Image(filename="img/train.png")
From the generated data of the variables X and y, we will divide the set into training and test data in the ratio – 80% training and 20% test:
from sklearn.model_selection import train_test_split
X, y = np.arange(10).reshape((5, 2)), range(5)
X_train, X_test, y_train, y_test = train_test_split(X, y, test_size=0.2)
Cross Validation Split¶
A bit more complex split is when we additionally divide the training set into its training and test subsets, and then calculate the final accuracy of this subset and do it repeatedly for many subsets. Then we choose those coefficients that give us the maximum accuracy among these subsets and we hope that this model will give maximum accuracy to the final test set.

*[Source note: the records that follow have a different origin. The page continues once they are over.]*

-- ==== Sys2Proof/Tests/Slice0.lean ====
section
/-! SUPPORT. Tests: the well-formedness checks refuse, words decode, one or two single steps per instruction with the
numbers of 95_test_vectors.md (the vector is named in the docstring), and for every statement with hypotheses values
that meet them. -/

-- One theorem after the other: a thread for each would not fit the memory limit.
set_option Elab.async false

namespace Sys2Proof.Tests

open Sys2Proof.Machine

/-- `CFG_EX` (95_test_vectors.md 1.1). -/
abbrev cfgEx : Config := Config.cfgEx

/-- The state after reset with the answers a transport gives. -/
def scripted (l : List BusAnswer) : State :=
  { State.reset with env := { Env.unknown with transport := .script l } }

/-- A START in progress at `st`, with the entry actions still to do. -/
def starting (st : SeqState) (l : List BusAnswer) : State := { scripted l with st := st, busy := true }

/-- A `Ready` idle block. -/
def readyBlock (l : List BusAnswer) : State := { scripted l with st := .ready }

/-- `SET_LINE_IN_GAIN 5, 5, 0` in progress. -/
def gaining (l : List BusAnswer) : State :=
  { readyBlock l with busy := true, op := 1, leftDb := 0x40A00000#32, rightDb := 0x40A00000#32 }

/-- What a next state shows. -/
def after {α : Type} (f : State → α) (o : Host.Outcome State Fault Refusal) : Option α :=
  match o with
  | .next t => some (f t)
  | .fault _ => none
  | .refused _ => none

/-! ### Well-formedness: one ill-formed term for each check -/

theorem test_cfgEx_wellFormed : cfgEx.wellFormed = true := by decide +kernel

theorem test_devAddr_refused : Config.wellFormed { cfgEx with devAddr := 0x80#8 } = false := by decide +kernel

theorem test_pollMax_refused : Config.wellFormed { cfgEx with pollMax := 0 } = false := by decide +kernel

theorem test_lockMask_refused : Config.wellFormed { cfgEx with lockMask := 0#8 } = false := by decide +kernel

theorem test_clksel_refused : Config.wellFormed { cfgEx with clkselPll := 0x01#8 } = false := by decide +kernel

theorem test_range_refused :
    Config.wellFormed { cfgEx with auxIn := { cfgEx.auxIn with minDb := 4 } } = false ∧
    Config.wellFormed { cfgEx with auxIn := { cfgEx.auxIn with step := 0 } } = false := by decide +kernel

theorem test_field_refused :
    Config.wellFormed { cfgEx with auxIn := { cfgEx.auxIn with left := { cfgEx.auxIn.left with codeLsb := 7 } } } =
      false := by decide +kernel

theorem test_enable_refused :
    Config.wellFormed { cfgEx with auxIn := { cfgEx.auxIn with left := { cfgEx.auxIn.left with enMask := 0#8 } } } =
      false ∧
    Config.wellFormed { cfgEx with auxIn := { cfgEx.auxIn with left := { cfgEx.auxIn.left with enMask := 1#8 } } } =
      false := by decide +kernel

theorem test_code_refused :
    Config.wellFormed { cfgEx with auxIn := { cfgEx.auxIn with zeroCode := 1 } } = false ∧
    Config.wellFormed { cfgEx with auxIn := { cfgEx.auxIn with zeroCode := 3 } } = false := by decide +kernel

theorem test_owners_refused :
    Config.wellFormed { cfgEx with auxIn := { cfgEx.auxIn with right := { cfgEx.auxIn.right with codeLsb := 1 } } } =
      false := by decide +kernel

theorem test_payload_refused :
    Config.wellFormed { cfgEx with pllCfg := { cfgEx.pllCfg with r48k := .ok [⟨0x4002#16, []⟩] } } = false := by
  decide +kernel

theorem test_count_refused : Config.wellFormed { cfgEx with pollMax := 65536 } = false := by decide +kernel

theorem test_instr_refused :
    ∀ i ∈ [Instr.encode 0 [], .send 0 [], .clamp .micIn .nan, .qcode .micIn .nan, .quantize .micIn .nan .nan,
      .pack .micIn .left 0 0 false, .pack .auxIn .left 0 4 false, .rmw 0 (.pack .auxIn .left 4 false),
      .rmw 0 (.packBoth .auxIn 0 4 false), .setGain .micIn .nan .nan false], i.wellFormed cfgEx = false := by
  decide +kernel

/-! ### Decoding, words written out from R85, R88 and R96 -/

theorem test_decode_start : decodeTableWord 72 0x000000000000000000 = some (.start 0 0 false) := by decide +kernel

/-- F1: `SET_LINE_IN_GAIN 5, 5, 0`. -/
theorem test_decode_setLineInGain :
    decodeTableWord 72 0x0140A0000040A00000 = some (.setLineInGain 0x40A00000 0x40A00000 false) := by decide +kernel

/-- P6: `SET_AUX_IN_GAIN 3, -6, 1`. -/
theorem test_decode_setAuxInGain :
    decodeTableWord 72 0x0A40400000C0C00000 = some (.setAuxInGain 0x40400000 0xC0C00000 true) := by decide +kernel

theorem test_decode_setMicInGain : decodeTableWord 72 0x030000000000000000 = some (.setMicInGain 0 0 false) := by
  decide +kernel

/-- F: `SET_LINE_OUT_GAIN -100, 6, 1`. -/
theorem test_decode_setLineOutGain :
    decodeTableWord 72 0x0CC2C8000040C00000 = some (.setLineOutGain 0xC2C80000 0x40C00000 true) := by decide +kernel

theorem test_decode_setHpOutGain : decodeTableWord 72 0x050000000000000000 = some (.setHpOutGain 0 0 false) := by
  decide +kernel

theorem test_decode_reserved :
    decodeTableWord 72 0x060000000000000000 = some (.reservedOp6 0 0 false) ∧
    decodeTableWord 72 0x0F0000000000000000 = some (.reservedOp7 0 0 true) ∧
    decodeTableWord 72 0x110000000000000000 = none := by decide +kernel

Image(filename="img/kfold.png")
from sklearn.model_selection import KFold
kf = KFold(n_splits=2)
kf.get_n_splits(X)
KFold(n_splits=2, shuffle=False)
for train_index, test_index in kf.split(X):
print('train:', train_index, 'test:', test_index)
Leave One Out Cross Validation (LOOCV)¶
Another variation of the cross validation method. In this type of cross-checking, the number of subsets is equal to the number of cases we have in the dataset. Then we average ALL subsets and build our model with the mean. We test the model against the last subset. As we would get a large number of training sets (equal to the number of samples), this method is computationally very expensive and should be used for small data sets. If the dataset is large, it would most likely be better to use another method such as kfold.
from sklearn.model_selection import LeaveOneOut
X = np.array([[1, 2], [3, 4]])
y = np.array([1, 2])
loo = LeaveOneOut()
loo.get_n_splits(X)
for train_index, test_index in loo.split(X):
print('train:', train_index, 'test:', test_index)
The more samples / subsets we have, we will decrease the bias error but increase the error due to variance. The computational price will also increase – the more samples, the more time it will take to compute and more memory is required. Usually k = 3 is recommended for large datasets, and LOOCV is best used for smaller datasets.